A liderança desempenha um papel incondicional e fundamental na criação de um ambiente que promova o bem-estar mental e emocional e em torná-lo seguro para discutir e buscar ajuda no local de trabalho. 

As chefias estão na melhor posição para identificar problemas de saúde mental nos trabalhadores e para respondê-los de maneira apropriada e significativa.

Para gerar confiança e segurança em sua equipe é importante que as chefias possuam uma compreensão básica a respeito de saúde mental, sintomas e comportamentos que podem identificar potenciais lesões mentais que permitam que estratégias de intervenção precoce sejam implantadas, assim como seriam para uma lesão física.

A polícia ainda é incipiente na formação de lideranças, principalmente em disciplinas que preparem as chefias para saber como agir quando um membro da equipe confidencia a elas que está lutando contra a depressão, ansiedade, ideação suicida ou lesão por estresse operacional.

Para um líder que busca gerar compreensão e apoio para o bem-estar na atividade de membros de uma corporação policial, a autenticidade é o maior bem.

Se as chefias da polícia puderem reconhecer os sinais e sintomas; discutir saúde mental abertamente, sem preconceitos; conhecer os recursos disponíveis para os subordinados, dentro e fora do local de trabalho; e apoiar e orientar as pessoas com problemas psicológicos em suas jornadas de recuperação, elas podem estabelecer confiança, reduzir o estigma e normalizar a compreensão da saúde mental no local de trabalho.


Conclusão

Somos cientes de que os problemas de bem-estar mental são difíceis de resolver; esses são problemas com os quais as instituições policiais não souberam lidar bem no passado. A responsabilidade e o risco para as organizações são problemáticos, o que promove uma resposta adversa ao risco ao lidar com alegações de saúde mental. Além disso, o tópico possui muitas áreas cinzentas e as decisões sobre como lidar com questões de bem-estar mental podem ser altamente subjetivas.
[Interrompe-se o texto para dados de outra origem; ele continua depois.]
/-- The first dwell after a pause begins at a tick, under the settings that then hold (R111). -/
def WfcPixel.beginDwells (w : WfcPixel) (at_ : Nat) : WfcPixel :=
  { w with settings := w.nextSettings, dwellFrom := at_, gainChanged := false }

/-- New settings wait for the next dwell; where no dwell is in progress they hold at once, and the dwells start (R111). -/
def WfcPixel.withNext (w : WfcPixel) (converting : Bool) (now : Nat) (s : DwellSettings) : WfcPixel :=
  if converting && w.rotates then { w with nextSettings := s } else { w with nextSettings := s }.beginDwells now

/-- The converters start at a tick (R570): every pixel's dwells begin, and a change of mode made meanwhile flags the first 64
samples (R109). -/
def Dev.beginSampling (d : Dev) (at_ : Nat) : Dev :=
  { d with
    wfc := d.wfc.map fun w => { w.beginDwells at_ with calDue := false }
    fe := { d.fe with pixels := d.fe.pixels.mapIdx fun p f =>
      if (d.wfc[p]?).any (·.calDue) then { f with calSpans := addSpan at_ 64 f.calSpans } else f } }

/-- The converter table of the active map takes effect for one pixel (R109, R111). -/
def Dev.wfcFromMap (d : Dev) (p : Nat) : Dev :=
  let m := d.map.active
  (d.modWfc p fun w => { w.withNext d.converting d.sys.ticks (mapDwell m p) with
    lowAsked := mapBits m 0x0020 0 (16 + 8 * p + 2) 1 0 0 0 == 1 }).applyMode p

/-! ### Commands (R126) -/

/-- `WFC.STATUS`. -/
def wfcStatusKind : CmdKind := ⟨0x0300, false, upStates⟩

/-- An 8-byte entry of `WFC.STATUS` (R457). -/
def wfcEntry (d : Dev) (p : Nat) : List Byte :=
  match d.wfc[p]? with
  | none => []
  | some w => leBytes 2 p ++ leBytes 1 w.row ++ leBytes 1 w.live.length ++ leBytes 2 (min 65535 w.starved)
      ++ leBytes 1 (b2n (!w.nextSettings.enable) + 2 * b2n w.lowPower) ++ zeros 1

/-- WFC_STATUS. -/
def execWfcStatus (h : CmdHeader) (start : Nat) (s : State) : Host.Outcome State Fault Refusal :=
  .next (hostRun (.wfcStatus h start) wfcStatusKind h (reads fun d => page start 1024 8 (wfcEntry d)) s)

/-- `WFC.SET_MODE`. -/
def wfcSetModeKind : CmdKind := ⟨0x0301, true, [.ready, .running]⟩

/-- Set the mode of a range of pixels. -/
def Dev.setConverterMode (d : Dev) (r : Range) (mode : Nat) : Dev :=
  (List.range 1024).foldl (fun d p =>
    if r.has p then (d.modWfc p fun w => { w with lowAsked := mode == 1 }).applyMode p else d) d

/-- Set the mode at the next boundary (R109). -/
def wfcSetModeEff (i : Instr) (first last : Nat) : Effect := onDev fun _ _ d =>
  if pixelRange first last then atBoundary i d else (d, .done .outOfRange [])

/-- WFC_SET_MODE. -/
def execWfcSetMode (h : CmdHeader) (first last mode : Nat) (s : State) : Host.Outcome State Fault Refusal :=
  .next (hostRun (.wfcSetMode h first last mode) wfcSetModeKind h
    (wfcSetModeEff (.wfcSetMode h first last mode) first last) s)

/-- `WFC.CAL_CONTROL`. -/
def wfcCalControlKind : CmdKind := ⟨0x0302, false, [.ready, .running, .quiesce]⟩

/-- Pause or resume background calibration of one pixel; a dwell in progress at a pause ends without an update. -/
def WfcPixel.setCalibration (w : WfcPixel) (converting : Bool) (now : Nat) (run : Bool) : WfcPixel :=
  if run then w.withNext converting now { w.nextSettings with enable := true }
  else { w with nextSettings := { w.nextSettings with enable := false }, settings := { w.settings with enable := false }
                gainChanged := false }

/-- Pause or resume background calibration of a range of pixels (R126). -/
def wfcCalControlEff (first last run : Nat) : Effect := onDev fun _ _ d =>
  if pixelRange first last then
    ({ d with wfc := modRange d.wfc ⟨first, last⟩ fun _ w => w.setCalibration d.converting d.sys.ticks (run == 1) }, .done .ok [])
  else (d, .done .outOfRange [])

/-- WFC_CAL_CONTROL. -/
def execWfcCalControl (h : CmdHeader) (first last run : Nat) (s : State) : Host.Outcome State Fault Refusal :=
  .next (hostRun (.wfcCalControl h first last run) wfcCalControlKind h (wfcCalControlEff first last run) s)

/-- `WFC.READ_CAL`. -/
def wfcReadCalKind : CmdKind := ⟨0x0303, false, upStates⟩

/-- The role byte of a slice (R457). -/
def SliceRole.code : SliceRole → Nat
  | .position p => p
  | .spare => 8
  | .idle => 9
  | .retired => 255

/-- The 108 bytes of `WFC.READ_CAL` (R457). -/
def wfcCalData (w : WfcPixel) : List Byte :=
  (w.slices.toList.map fun s => leBytes 1 s.role.code ++ zeros 1 ++ leBytes 2 (toTwos 16 s.off)
    ++ leBytes 2 (toTwos 16 s.gc) ++ leBytes 2 (toTwos 16 s.dly) ++ leBytes 4 s.since).flatten

/-- Read one converter; OUT_OF_RANGE beyond pixel 1,023. -/
def wfcReadCalEff (pixel : Nat) : Effect := onDev fun _ _ d =>
  match d.wfc[pixel]? with
  | none => (d, .done .outOfRange [])
  | some w => (d, .done .ok (wfcCalData w))

/-- WFC_READ_CAL. -/
def execWfcReadCal (h : CmdHeader) (pixel : Nat) (s : State) : Host.Outcome State Fault Refusal :=
  .next (hostRun (.wfcReadCal h pixel) wfcReadCalKind h (wfcReadCalEff pixel) s)

end Sys2Proof.Machine
end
Reconhecer, normalizar e aceitar que os danos psicológicos, assim como os danos físicos, constituem um elemento integrante e esperado do policiamento, ajudará e incentivará os membros a se apresentarem, caso sofram qualquer forma de dano psicológico.

Abordar a cultura e liderança policial e incorporar políticas, estruturas e processos aos pilares institucionais ajudará a superar os principais impedimentos existentes para melhorar a saúde mental e o bem-estar nas diversas esferas de operação da segurança pública.

Inculcar o diálogo de saúde mental no policiamento em todas as facetas do ecossistema policial, terminologia e jargão, liderança, treinamento e cultura terá um efeito positivo em alcançar a confiança estrutural e superar o ceticismo individual.

A introdução abertamente de mudanças construtivas dentro das organizações enfatizará aos funcionários que as chefias são sérias e comprometidas em garantir a saúde psicológica e o bem-estar de seu povo e que isso é de suma importância.

Ao fazer isso, os órgãos policiais encontrarão maior produtividade, níveis mais baixos de absenteísmo, fatores de risco reduzidos para doenças e enfermidades, melhor qualidade de vida e sensação de bem-estar, maior recrutamento e retenção de pessoal, melhor desempenho cognitivo e redução do estresse.

Tal abordagem incentiva e apoia relacionamentos mais fortes entre os pares, sendo chefias ou não e, o mais importante, salvará relacionamentos e vidas.


Marcelo R P WINTER
Policial Rodoviário Federal
Diretor de Comunicação SINPRF/SC

_____________________

1- Anthony D. LaMontagne et al., “Workplace Mental Health: Developing an Integrated Intervention Approach,” BMC Psychiatry 14 (2014), artigo 131.
2- Cheryl Regehr e Vicki R. LeBlanc, “PTSD, Estresse Agudo, Desempenho e Tomada de Decisão em Trabalhadores de Serviços de Emergência,” Journal of the American Academy of Psychiatry and the Law 45, no. 2(junho de 2017): 184–192.